To avoid the influence of different grades, solvent specifically manufactured for HPLC should always be used. Compounds which have no dissociation groups can be analyzed with eluent containing no acid or salt, although eluents with additives such as salt should always be used when reproducibility is important.
Pressure increase is a common problem in HPLC. Possible methods to reduce pressure increase in reversed phase separation are discussed below.

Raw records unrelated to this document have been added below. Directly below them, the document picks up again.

-- ==== Sys2Proof/Laws/State.lean ====
section
/-! SUPPORT. One lemma per field per update of the state, true by unfolding the update once, so that no
later proof unfolds a record update. Where an update is a case distinction, the fields that no case
touches. -/

namespace Sys2Proof.Machine

/-! ### `State.readReturns` -/

@[simp] theorem State.readReturns_hs (s : State) (d : Word) : (s.readReturns d).hs = s.hs := rfl
@[simp] theorem State.readReturns_v (s : State) (d : Word) : (s.readReturns d).v = s.v := rfl
@[simp] theorem State.readReturns_w (s : State) (d : Word) : (s.readReturns d).w = s.w := rfl
@[simp] theorem State.readReturns_phase (s : State) (d : Word) : (s.readReturns d).phase = s.phase := rfl
@[simp] theorem State.readReturns_t (s : State) (d : Word) : (s.readReturns d).t = s.t := rfl
@[simp] theorem State.readReturns_j (s : State) (d : Word) : (s.readReturns d).j = s.j := rfl
@[simp] theorem State.readReturns_done (s : State) (d : Word) : (s.readReturns d).done = s.done := rfl
@[simp] theorem State.readReturns_errBusy (s : State) (d : Word) : (s.readReturns d).errBusy = s.errBusy := rfl
@[simp] theorem State.readReturns_errLen (s : State) (d : Word) : (s.readReturns d).errLen = s.errLen := rfl
@[simp] theorem State.readReturns_len (s : State) (d : Word) : (s.readReturns d).len = s.len := rfl
@[simp] theorem State.readReturns_digest (s : State) (d : Word) : (s.readReturns d).digest = s.digest := rfl
@[simp] theorem State.readReturns_msg (s : State) (d : Word) : (s.readReturns d).msg = s.msg := rfl
@[simp] theorem State.readReturns_msgCap (s : State) (d : Word) : (s.readReturns d).msgCap = s.msgCap := rfl
@[simp] theorem State.readReturns_draw (s : State) (d : Word) : (s.readReturns d).draw = s.draw := rfl
@[simp] theorem State.readReturns_rdata (s : State) (d : Word) : (s.readReturns d).rdata = some d := rfl
@[simp] theorem State.readReturns_turns (s : State) (d : Word) : (s.readReturns d).turns = s.turns := rfl

/-! ### `State.writeReturns` -/

@[simp] theorem State.writeReturns_hs (s : State) : s.writeReturns.hs = s.hs := rfl
@[simp] theorem State.writeReturns_v (s : State) : s.writeReturns.v = s.v := rfl
@[simp] theorem State.writeReturns_w (s : State) : s.writeReturns.w = s.w := rfl
@[simp] theorem State.writeReturns_phase (s : State) : s.writeReturns.phase = s.phase := rfl
@[simp] theorem State.writeReturns_t (s : State) : s.writeReturns.t = s.t := rfl
@[simp] theorem State.writeReturns_j (s : State) : s.writeReturns.j = s.j := rfl
@[simp] theorem State.writeReturns_done (s : State) : s.writeReturns.done = s.done := rfl
@[simp] theorem State.writeReturns_errBusy (s : State) : s.writeReturns.errBusy = s.errBusy := rfl
@[simp] theorem State.writeReturns_errLen (s : State) : s.writeReturns.errLen = s.errLen := rfl
@[simp] theorem State.writeReturns_len (s : State) : s.writeReturns.len = s.len := rfl
@[simp] theorem State.writeReturns_digest (s : State) : s.writeReturns.digest = s.digest := rfl
@[simp] theorem State.writeReturns_msg (s : State) : s.writeReturns.msg = s.msg := rfl
@[simp] theorem State.writeReturns_msgCap (s : State) : s.writeReturns.msgCap = s.msgCap := rfl
@[simp] theorem State.writeReturns_draw (s : State) : s.writeReturns.draw = s.draw := rfl
@[simp] theorem State.writeReturns_rdata (s : State) : s.writeReturns.rdata = none := rfl
@[simp] theorem State.writeReturns_turns (s : State) : s.writeReturns.turns = s.turns := rfl

/-! ### `State.setLen` -/

@[simp] theorem State.setLen_hs (s : State) (d : Word) : (s.setLen d).hs = s.hs := rfl
@[simp] theorem State.setLen_v (s : State) (d : Word) : (s.setLen d).v = s.v := rfl
@[simp] theorem State.setLen_w (s : State) (d : Word) : (s.setLen d).w = s.w := rfl
@[simp] theorem State.setLen_phase (s : State) (d : Word) : (s.setLen d).phase = s.phase := rfl
@[simp] theorem State.setLen_t (s : State) (d : Word) : (s.setLen d).t = s.t := rfl
@[simp] theorem State.setLen_j (s : State) (d : Word) : (s.setLen d).j = s.j := rfl
@[simp] theorem State.setLen_done (s : State) (d : Word) : (s.setLen d).done = s.done := rfl
@[simp] theorem State.setLen_errBusy (s : State) (d : Word) : (s.setLen d).errBusy = s.errBusy := rfl
@[simp] theorem State.setLen_errLen (s : State) (d : Word) : (s.setLen d).errLen = s.errLen := rfl
@[simp] theorem State.setLen_len (s : State) (d : Word) : (s.setLen d).len = d := rfl
@[simp] theorem State.setLen_digest (s : State) (d : Word) : (s.setLen d).digest = s.digest := rfl
@[simp] theorem State.setLen_msg (s : State) (d : Word) : (s.setLen d).msg = s.msg := rfl
@[simp] theorem State.setLen_msgCap (s : State) (d : Word) : (s.setLen d).msgCap = s.msgCap := rfl
@[simp] theorem State.setLen_draw (s : State) (d : Word) : (s.setLen d).draw = s.draw := rfl
@[simp] theorem State.setLen_rdata (s : State) (d : Word) : (s.setLen d).rdata = s.rdata := rfl
@[simp] theorem State.setLen_turns (s : State) (d : Word) : (s.setLen d).turns = s.turns := rfl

If the system pressure increases, you should disconnect the column and run the system without a column to determine the line pressure. If the line pressure is high, hardware such as injectors or connection tubing may be clogged. If there is no excessive line pressure, then the high pressure may be due to the column. The column needs washing. Washing by reversed direction flow is very effective. Although generally the relative proportion of the organic solvent in the mobile phase is increased when washing, the key consideration is to choose, in accordance with the characteristics of the sample, an appropriate solvent that will dissolve easily the adsorbed material. Reversed phase separation often causes protein to be adsorbed by the packing material, resulting in high pressure. This problem can be overcome by gradient washing in the opposite flow direction with acetonitrile/ water containing 0.1% TFA, rather than washing with an organic solvent. If the high back pressre is thought to be the result of insoluble material in samples or precipitation of a sample during the separation, washing or replacing a frit (filter) might be successful.
In reality it is difficult to restore a column once it has suffered back pressure increase. It is more appropriate to prevent column pressure increases by performing sample preparation (such as protein removal), sample filtration and using a guard column.